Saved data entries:
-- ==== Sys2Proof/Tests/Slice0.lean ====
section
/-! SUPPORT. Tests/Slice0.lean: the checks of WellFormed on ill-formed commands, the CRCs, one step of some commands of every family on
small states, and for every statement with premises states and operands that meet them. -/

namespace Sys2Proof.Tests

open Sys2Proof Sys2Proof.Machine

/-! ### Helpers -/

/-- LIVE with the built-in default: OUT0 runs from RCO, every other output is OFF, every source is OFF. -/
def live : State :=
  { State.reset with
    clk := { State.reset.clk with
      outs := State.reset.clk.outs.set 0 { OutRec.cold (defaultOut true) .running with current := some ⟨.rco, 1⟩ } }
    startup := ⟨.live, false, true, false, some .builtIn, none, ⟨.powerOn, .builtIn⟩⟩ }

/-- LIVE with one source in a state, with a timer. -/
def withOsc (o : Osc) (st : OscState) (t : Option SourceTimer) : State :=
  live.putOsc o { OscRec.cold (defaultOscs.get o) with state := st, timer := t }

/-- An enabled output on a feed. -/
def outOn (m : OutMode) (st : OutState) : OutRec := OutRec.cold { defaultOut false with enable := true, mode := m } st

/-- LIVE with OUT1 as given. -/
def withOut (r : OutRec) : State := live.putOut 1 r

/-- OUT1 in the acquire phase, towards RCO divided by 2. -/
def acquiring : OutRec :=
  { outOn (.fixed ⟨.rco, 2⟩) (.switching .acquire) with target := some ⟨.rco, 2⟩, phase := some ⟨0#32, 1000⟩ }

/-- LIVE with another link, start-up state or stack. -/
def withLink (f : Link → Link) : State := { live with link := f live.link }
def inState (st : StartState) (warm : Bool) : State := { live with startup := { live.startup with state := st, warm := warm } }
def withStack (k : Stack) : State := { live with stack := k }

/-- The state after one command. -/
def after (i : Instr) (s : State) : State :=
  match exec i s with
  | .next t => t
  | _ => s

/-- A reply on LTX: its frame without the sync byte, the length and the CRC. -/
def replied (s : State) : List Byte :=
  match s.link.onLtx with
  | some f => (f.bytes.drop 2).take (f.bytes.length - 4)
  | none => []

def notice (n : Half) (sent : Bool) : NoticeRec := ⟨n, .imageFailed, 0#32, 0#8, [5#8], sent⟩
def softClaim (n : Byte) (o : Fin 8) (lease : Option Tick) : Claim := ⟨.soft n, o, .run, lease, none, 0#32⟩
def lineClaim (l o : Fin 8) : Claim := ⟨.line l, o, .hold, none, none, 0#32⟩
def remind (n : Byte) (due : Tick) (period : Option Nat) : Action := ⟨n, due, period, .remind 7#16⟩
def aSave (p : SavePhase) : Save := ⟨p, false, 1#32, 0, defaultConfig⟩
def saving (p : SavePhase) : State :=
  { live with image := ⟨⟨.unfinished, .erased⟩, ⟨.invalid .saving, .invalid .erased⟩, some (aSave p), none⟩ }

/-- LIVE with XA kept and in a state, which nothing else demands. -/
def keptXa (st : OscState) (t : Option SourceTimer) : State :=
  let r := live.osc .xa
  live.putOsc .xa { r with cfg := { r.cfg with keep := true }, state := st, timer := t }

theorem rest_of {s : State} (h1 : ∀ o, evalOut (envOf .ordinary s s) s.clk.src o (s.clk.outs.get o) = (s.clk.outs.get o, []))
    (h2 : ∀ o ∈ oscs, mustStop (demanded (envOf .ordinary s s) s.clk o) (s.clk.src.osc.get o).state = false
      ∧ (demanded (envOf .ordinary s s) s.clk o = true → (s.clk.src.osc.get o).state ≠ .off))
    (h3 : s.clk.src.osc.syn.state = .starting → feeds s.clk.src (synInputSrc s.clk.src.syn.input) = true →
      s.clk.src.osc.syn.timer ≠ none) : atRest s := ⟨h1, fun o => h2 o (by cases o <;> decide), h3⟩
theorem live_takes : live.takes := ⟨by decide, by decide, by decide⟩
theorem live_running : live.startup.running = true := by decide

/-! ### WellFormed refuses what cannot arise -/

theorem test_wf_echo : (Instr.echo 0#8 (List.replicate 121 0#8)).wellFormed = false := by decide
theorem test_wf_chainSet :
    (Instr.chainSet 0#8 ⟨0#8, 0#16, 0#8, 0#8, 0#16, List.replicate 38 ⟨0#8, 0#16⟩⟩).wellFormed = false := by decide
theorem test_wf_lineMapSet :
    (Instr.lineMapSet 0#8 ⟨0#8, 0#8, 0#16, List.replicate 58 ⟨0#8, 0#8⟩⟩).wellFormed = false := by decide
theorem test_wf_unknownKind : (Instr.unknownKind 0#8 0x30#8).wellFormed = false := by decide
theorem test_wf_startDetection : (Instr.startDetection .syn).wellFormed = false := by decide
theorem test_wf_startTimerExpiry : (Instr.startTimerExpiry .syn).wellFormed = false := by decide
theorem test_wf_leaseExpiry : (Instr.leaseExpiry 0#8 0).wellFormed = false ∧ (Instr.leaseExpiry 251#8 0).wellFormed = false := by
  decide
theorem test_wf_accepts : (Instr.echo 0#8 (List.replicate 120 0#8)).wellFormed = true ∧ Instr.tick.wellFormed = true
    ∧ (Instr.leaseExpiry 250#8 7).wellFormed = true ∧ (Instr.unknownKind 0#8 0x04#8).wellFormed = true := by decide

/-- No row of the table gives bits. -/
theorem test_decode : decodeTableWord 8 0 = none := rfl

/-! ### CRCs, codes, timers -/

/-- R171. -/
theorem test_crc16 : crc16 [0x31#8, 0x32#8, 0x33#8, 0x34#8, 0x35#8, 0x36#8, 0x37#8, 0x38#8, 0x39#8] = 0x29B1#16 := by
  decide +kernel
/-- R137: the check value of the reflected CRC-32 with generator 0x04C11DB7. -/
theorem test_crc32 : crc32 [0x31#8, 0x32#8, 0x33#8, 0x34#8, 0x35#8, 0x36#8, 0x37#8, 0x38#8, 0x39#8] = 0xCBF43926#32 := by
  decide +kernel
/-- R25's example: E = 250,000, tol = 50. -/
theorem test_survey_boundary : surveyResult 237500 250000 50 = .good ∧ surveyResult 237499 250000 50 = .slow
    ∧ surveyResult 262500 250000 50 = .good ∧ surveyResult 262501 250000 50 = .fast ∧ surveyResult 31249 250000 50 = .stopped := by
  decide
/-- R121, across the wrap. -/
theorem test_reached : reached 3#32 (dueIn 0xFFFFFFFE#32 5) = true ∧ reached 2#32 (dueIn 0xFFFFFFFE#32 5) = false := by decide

**Exercise brief:** Only the lines above starting at the line that holds "def lineClaim (l" and ending at the line that holds "live with image" are to be repeated, exactly and in full.

**Solution to this problem:**
def lineClaim (l o : Fin 8) : Claim := ⟨.line l, o, .hold, none, none, 0#32⟩
def remind (n : Byte) (due : Tick) (period : Option Nat) : Action := ⟨n, due, period, .remind 7#16⟩
def aSave (p : SavePhase) : Save := ⟨p, false, 1#32, 0, defaultConfig⟩
def saving (p : SavePhase) : State :=
  { live with image := ⟨⟨.unfinished, .erased⟩, ⟨.invalid .saving, .invalid .erased⟩, some (aSave p), none⟩ }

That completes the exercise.